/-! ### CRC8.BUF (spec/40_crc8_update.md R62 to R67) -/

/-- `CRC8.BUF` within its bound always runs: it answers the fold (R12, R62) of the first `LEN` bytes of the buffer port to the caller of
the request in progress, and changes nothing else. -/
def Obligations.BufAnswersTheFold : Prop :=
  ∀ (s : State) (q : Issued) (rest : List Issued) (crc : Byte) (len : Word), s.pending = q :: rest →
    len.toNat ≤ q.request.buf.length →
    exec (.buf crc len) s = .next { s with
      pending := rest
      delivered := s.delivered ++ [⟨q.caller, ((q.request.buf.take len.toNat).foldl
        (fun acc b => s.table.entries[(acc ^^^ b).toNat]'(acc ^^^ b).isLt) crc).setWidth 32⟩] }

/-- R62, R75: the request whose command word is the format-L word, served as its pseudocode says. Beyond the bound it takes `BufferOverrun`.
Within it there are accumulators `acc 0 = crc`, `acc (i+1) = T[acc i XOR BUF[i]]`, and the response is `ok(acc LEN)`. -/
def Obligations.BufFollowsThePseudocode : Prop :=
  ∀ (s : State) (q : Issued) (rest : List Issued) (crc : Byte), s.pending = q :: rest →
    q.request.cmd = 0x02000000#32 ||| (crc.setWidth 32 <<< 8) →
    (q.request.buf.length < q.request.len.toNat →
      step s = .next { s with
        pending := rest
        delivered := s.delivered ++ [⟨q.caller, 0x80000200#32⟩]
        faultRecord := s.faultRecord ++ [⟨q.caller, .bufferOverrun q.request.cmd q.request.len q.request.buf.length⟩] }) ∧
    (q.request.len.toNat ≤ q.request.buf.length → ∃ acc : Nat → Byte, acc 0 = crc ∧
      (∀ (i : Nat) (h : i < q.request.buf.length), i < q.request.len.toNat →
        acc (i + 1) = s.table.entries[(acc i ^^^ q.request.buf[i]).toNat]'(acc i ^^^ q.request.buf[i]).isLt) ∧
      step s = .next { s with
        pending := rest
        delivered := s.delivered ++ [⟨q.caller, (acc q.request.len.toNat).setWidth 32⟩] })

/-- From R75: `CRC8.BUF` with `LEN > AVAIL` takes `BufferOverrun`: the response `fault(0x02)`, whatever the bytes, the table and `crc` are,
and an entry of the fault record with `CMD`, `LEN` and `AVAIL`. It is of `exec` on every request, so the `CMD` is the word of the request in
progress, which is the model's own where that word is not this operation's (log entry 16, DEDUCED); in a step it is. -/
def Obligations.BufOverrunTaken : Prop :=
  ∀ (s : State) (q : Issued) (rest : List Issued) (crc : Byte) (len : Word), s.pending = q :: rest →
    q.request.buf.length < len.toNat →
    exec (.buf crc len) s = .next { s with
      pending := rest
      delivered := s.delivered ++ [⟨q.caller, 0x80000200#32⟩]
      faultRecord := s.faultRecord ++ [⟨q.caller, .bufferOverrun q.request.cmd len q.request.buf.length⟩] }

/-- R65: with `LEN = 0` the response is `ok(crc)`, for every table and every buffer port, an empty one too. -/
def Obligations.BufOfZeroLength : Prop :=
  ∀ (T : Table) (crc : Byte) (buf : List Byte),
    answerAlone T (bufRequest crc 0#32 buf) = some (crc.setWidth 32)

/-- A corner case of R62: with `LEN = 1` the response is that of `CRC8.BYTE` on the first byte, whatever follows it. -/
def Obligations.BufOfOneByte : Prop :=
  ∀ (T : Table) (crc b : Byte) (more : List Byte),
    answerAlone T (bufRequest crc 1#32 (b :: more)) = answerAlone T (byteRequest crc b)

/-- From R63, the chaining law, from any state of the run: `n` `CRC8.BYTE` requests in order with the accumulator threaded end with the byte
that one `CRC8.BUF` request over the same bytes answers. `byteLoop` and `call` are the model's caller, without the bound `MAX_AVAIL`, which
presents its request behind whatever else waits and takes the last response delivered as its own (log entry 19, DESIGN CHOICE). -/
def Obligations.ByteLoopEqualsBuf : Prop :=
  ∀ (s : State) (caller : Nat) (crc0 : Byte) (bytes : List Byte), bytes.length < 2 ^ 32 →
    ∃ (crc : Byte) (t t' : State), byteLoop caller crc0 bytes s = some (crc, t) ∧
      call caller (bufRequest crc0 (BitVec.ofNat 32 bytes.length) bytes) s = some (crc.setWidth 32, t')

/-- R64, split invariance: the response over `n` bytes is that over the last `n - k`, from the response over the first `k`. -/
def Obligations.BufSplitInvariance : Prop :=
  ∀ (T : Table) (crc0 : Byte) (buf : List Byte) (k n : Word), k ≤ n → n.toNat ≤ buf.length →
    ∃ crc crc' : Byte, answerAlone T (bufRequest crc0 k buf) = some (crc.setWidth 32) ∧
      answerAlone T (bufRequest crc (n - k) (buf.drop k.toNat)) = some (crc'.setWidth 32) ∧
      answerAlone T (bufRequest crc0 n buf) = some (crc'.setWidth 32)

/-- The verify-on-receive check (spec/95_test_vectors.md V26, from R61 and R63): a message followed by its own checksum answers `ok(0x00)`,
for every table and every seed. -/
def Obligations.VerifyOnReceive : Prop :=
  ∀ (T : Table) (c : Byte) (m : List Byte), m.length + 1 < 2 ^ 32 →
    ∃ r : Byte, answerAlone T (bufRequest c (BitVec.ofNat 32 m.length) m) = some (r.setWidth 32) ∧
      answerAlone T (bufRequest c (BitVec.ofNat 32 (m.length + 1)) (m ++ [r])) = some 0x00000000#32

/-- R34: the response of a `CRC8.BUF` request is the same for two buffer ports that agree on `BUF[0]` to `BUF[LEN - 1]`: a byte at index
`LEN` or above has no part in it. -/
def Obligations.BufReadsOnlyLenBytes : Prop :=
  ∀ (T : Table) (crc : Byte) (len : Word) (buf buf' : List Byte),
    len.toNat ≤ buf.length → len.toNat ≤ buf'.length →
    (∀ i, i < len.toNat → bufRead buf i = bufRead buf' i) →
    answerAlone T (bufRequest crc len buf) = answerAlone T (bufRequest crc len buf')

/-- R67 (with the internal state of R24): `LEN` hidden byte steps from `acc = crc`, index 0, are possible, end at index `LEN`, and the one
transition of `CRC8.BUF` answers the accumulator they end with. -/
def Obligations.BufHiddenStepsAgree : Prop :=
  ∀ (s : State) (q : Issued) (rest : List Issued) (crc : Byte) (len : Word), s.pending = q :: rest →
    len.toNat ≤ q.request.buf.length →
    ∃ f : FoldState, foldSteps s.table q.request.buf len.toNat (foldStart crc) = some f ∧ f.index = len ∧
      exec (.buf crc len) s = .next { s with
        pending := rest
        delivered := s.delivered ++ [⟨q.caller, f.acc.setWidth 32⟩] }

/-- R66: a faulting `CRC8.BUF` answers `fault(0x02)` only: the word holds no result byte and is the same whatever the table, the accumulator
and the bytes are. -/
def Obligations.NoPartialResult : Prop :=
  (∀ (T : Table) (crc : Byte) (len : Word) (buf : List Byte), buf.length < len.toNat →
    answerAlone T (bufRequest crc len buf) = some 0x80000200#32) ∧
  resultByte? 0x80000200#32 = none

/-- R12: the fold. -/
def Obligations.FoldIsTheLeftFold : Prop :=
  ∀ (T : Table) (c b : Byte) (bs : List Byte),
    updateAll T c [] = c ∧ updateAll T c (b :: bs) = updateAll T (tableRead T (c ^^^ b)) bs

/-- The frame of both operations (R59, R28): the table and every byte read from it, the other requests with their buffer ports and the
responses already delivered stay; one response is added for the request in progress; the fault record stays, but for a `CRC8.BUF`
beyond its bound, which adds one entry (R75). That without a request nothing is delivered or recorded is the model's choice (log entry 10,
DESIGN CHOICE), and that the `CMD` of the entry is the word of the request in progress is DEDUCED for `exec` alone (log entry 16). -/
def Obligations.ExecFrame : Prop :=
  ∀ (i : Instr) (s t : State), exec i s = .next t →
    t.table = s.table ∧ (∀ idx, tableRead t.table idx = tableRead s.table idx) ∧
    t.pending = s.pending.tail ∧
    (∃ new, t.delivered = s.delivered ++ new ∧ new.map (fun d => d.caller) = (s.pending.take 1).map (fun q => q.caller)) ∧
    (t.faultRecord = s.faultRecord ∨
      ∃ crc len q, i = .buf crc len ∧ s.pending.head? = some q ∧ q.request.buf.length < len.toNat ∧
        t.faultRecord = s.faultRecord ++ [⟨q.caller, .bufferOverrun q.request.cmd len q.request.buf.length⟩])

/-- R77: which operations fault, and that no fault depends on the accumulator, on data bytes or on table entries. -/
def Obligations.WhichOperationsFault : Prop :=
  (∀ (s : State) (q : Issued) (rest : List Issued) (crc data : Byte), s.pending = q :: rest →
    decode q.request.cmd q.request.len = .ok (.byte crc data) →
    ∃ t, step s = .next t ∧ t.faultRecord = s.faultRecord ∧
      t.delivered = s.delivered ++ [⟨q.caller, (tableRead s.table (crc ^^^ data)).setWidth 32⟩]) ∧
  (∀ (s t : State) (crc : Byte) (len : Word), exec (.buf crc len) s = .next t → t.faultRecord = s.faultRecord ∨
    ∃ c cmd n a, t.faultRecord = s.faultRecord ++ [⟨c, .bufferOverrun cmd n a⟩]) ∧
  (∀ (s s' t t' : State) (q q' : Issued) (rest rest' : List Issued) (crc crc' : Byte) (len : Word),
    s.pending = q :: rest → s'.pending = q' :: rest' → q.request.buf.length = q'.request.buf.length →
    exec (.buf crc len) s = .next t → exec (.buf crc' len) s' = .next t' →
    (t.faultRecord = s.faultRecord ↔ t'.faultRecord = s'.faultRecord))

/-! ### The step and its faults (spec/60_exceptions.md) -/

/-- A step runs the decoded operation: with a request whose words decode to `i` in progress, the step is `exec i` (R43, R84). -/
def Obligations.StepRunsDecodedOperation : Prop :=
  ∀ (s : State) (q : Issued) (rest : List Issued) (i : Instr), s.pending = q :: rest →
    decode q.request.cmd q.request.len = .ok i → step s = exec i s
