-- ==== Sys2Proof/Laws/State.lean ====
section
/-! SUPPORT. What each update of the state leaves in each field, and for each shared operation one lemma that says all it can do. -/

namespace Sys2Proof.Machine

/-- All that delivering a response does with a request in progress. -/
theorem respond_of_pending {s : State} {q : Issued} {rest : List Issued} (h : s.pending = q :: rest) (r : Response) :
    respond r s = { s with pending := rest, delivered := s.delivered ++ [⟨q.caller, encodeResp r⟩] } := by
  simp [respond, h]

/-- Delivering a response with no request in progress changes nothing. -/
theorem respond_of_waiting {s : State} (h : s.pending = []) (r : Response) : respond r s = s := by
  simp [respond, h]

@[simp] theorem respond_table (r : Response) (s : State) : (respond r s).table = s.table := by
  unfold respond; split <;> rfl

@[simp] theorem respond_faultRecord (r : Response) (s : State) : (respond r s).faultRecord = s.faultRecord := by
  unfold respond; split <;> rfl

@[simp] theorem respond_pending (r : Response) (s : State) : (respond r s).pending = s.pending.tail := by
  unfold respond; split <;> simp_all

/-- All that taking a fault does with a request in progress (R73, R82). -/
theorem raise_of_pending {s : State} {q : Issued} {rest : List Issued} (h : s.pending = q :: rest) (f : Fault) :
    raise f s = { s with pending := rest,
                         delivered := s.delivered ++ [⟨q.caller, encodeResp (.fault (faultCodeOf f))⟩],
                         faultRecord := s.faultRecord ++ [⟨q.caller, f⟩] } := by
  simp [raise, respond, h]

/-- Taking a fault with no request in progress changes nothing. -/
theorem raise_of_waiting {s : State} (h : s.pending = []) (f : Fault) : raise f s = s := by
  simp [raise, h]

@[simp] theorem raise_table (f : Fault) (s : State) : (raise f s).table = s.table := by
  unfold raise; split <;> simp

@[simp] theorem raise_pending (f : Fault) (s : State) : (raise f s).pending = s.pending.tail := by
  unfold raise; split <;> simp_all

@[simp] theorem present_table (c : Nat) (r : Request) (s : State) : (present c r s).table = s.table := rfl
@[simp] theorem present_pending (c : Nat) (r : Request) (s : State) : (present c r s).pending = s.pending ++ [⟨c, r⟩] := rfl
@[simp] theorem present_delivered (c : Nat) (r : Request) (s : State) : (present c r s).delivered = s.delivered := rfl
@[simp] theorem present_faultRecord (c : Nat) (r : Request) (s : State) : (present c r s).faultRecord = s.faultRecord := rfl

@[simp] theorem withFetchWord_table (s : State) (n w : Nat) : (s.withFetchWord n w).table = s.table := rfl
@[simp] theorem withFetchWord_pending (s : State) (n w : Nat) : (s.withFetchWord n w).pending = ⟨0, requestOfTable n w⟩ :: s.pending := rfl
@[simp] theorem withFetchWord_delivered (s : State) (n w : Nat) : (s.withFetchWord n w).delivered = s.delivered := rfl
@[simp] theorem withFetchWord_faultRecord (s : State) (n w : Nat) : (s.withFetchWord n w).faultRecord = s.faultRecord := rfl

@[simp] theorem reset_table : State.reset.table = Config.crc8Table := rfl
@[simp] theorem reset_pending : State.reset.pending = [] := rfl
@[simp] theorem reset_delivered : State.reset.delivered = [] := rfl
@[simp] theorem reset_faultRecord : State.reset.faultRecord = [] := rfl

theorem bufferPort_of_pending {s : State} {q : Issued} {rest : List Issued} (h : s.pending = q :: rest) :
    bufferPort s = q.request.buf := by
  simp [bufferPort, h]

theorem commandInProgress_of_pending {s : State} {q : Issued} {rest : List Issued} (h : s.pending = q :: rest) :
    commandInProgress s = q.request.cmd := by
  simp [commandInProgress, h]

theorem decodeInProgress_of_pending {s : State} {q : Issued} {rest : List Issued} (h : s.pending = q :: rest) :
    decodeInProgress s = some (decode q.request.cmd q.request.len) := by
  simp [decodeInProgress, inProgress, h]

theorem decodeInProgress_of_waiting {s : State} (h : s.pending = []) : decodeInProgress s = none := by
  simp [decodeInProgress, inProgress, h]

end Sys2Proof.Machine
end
○ ○ ○ ○ ○
## EXERCISE DESCRIPTION
With "more" as the search string, filter the records and return each line that has it.

## EXPECTED OUTPUT
  ∀ (T : Table) (crc b : Byte) (more : List Byte),
    answerAlone T (bufRequest crc 1#32 (b :: more)) = answerAlone T (byteRequest crc b)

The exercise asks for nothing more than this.